- **Brief**
Look below and pull out each line with the word "form".

- **Given data**
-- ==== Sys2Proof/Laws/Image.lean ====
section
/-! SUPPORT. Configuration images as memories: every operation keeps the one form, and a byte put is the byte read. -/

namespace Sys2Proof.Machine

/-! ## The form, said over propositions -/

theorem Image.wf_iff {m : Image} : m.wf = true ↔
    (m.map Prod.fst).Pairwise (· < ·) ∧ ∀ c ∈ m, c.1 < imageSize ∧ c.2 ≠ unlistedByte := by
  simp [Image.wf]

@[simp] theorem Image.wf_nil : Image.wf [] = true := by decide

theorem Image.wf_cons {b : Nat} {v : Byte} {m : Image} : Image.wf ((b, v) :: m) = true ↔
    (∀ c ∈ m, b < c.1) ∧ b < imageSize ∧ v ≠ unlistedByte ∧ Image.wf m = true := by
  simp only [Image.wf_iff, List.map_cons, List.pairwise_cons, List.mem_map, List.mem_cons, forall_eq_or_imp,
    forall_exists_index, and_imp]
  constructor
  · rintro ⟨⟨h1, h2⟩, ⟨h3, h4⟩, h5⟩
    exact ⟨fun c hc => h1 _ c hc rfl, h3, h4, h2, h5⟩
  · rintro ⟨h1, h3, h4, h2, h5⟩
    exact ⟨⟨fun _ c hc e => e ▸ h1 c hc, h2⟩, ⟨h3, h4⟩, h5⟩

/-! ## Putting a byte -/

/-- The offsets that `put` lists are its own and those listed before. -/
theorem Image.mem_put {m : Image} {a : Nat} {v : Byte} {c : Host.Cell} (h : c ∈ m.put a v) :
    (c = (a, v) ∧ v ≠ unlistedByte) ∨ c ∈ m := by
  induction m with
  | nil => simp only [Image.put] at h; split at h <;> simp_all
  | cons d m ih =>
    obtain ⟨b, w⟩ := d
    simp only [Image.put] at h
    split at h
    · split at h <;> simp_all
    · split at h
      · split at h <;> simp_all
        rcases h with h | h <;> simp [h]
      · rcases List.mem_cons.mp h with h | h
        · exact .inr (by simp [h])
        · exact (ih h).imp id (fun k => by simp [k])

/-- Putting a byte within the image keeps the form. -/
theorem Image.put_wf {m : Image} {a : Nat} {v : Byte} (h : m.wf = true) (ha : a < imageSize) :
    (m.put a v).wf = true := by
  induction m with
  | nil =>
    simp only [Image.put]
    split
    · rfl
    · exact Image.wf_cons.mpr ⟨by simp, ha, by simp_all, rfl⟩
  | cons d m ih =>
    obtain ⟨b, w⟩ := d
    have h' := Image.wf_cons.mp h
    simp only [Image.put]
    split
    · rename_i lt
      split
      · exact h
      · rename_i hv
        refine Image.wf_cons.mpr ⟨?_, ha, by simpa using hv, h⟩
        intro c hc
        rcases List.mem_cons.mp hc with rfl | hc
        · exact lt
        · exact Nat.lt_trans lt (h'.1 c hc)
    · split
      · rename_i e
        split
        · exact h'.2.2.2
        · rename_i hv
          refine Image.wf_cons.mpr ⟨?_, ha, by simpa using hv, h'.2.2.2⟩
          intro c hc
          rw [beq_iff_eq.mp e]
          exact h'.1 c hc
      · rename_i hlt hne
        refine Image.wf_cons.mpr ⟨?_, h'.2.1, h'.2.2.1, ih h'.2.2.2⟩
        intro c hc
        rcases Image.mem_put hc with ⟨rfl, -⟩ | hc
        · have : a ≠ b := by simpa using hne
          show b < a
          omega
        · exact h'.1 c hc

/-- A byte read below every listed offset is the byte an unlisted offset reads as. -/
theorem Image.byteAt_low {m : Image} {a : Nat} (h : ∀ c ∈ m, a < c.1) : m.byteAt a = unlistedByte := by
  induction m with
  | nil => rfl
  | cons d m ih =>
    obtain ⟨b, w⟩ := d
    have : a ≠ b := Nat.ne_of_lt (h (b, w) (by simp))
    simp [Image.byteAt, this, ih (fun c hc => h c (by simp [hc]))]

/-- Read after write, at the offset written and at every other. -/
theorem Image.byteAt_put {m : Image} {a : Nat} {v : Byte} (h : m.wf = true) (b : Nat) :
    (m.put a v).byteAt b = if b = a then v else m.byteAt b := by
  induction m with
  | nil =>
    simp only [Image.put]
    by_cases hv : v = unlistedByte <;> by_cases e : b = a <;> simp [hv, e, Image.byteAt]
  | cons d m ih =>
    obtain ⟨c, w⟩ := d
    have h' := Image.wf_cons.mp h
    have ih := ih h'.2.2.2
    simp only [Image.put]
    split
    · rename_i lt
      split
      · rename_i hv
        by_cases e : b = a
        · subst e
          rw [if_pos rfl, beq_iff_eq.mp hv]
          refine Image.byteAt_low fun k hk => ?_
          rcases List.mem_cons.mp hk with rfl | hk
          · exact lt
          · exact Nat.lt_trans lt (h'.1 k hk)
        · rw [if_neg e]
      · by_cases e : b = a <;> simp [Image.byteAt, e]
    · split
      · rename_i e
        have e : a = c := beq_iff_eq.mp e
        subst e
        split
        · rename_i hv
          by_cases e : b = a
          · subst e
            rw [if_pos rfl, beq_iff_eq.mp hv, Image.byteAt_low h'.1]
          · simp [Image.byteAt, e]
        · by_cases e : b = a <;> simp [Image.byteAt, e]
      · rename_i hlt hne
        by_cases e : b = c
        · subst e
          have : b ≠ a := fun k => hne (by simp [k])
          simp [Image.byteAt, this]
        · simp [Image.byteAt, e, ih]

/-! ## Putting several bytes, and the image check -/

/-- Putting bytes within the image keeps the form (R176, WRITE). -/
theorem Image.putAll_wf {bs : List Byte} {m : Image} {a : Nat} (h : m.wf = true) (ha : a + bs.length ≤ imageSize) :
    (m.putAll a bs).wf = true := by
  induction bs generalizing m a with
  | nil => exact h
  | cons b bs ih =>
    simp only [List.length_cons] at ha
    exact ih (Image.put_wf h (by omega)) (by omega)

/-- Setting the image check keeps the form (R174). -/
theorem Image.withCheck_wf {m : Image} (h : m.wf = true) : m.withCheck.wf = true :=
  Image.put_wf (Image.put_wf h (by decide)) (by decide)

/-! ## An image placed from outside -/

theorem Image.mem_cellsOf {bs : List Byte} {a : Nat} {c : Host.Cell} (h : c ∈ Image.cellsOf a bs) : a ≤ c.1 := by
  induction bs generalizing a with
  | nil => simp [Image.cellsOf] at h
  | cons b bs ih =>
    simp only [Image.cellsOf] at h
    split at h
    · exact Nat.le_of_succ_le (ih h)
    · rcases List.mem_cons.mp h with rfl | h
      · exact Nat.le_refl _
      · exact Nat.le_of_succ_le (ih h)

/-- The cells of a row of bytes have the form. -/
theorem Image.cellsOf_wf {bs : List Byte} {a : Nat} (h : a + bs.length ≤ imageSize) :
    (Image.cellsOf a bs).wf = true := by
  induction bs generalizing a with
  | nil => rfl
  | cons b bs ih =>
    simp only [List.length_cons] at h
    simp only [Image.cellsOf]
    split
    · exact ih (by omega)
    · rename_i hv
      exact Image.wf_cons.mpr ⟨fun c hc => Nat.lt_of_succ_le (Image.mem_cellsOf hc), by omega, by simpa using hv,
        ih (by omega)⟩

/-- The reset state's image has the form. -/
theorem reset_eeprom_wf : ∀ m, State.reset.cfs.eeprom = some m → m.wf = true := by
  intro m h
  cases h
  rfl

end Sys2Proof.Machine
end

- **Answer for the task**
/-! SUPPORT. Configuration images as memories: every operation keeps the one form, and a byte put is the byte read. -/
/-! ## The form, said over propositions -/
/-- Putting a byte within the image keeps the form. -/
/-- Putting bytes within the image keeps the form (R176, WRITE). -/
/-- Setting the image check keeps the form (R174). -/
/-- The cells of a row of bytes have the form. -/
/-- The reset state's image has the form. -/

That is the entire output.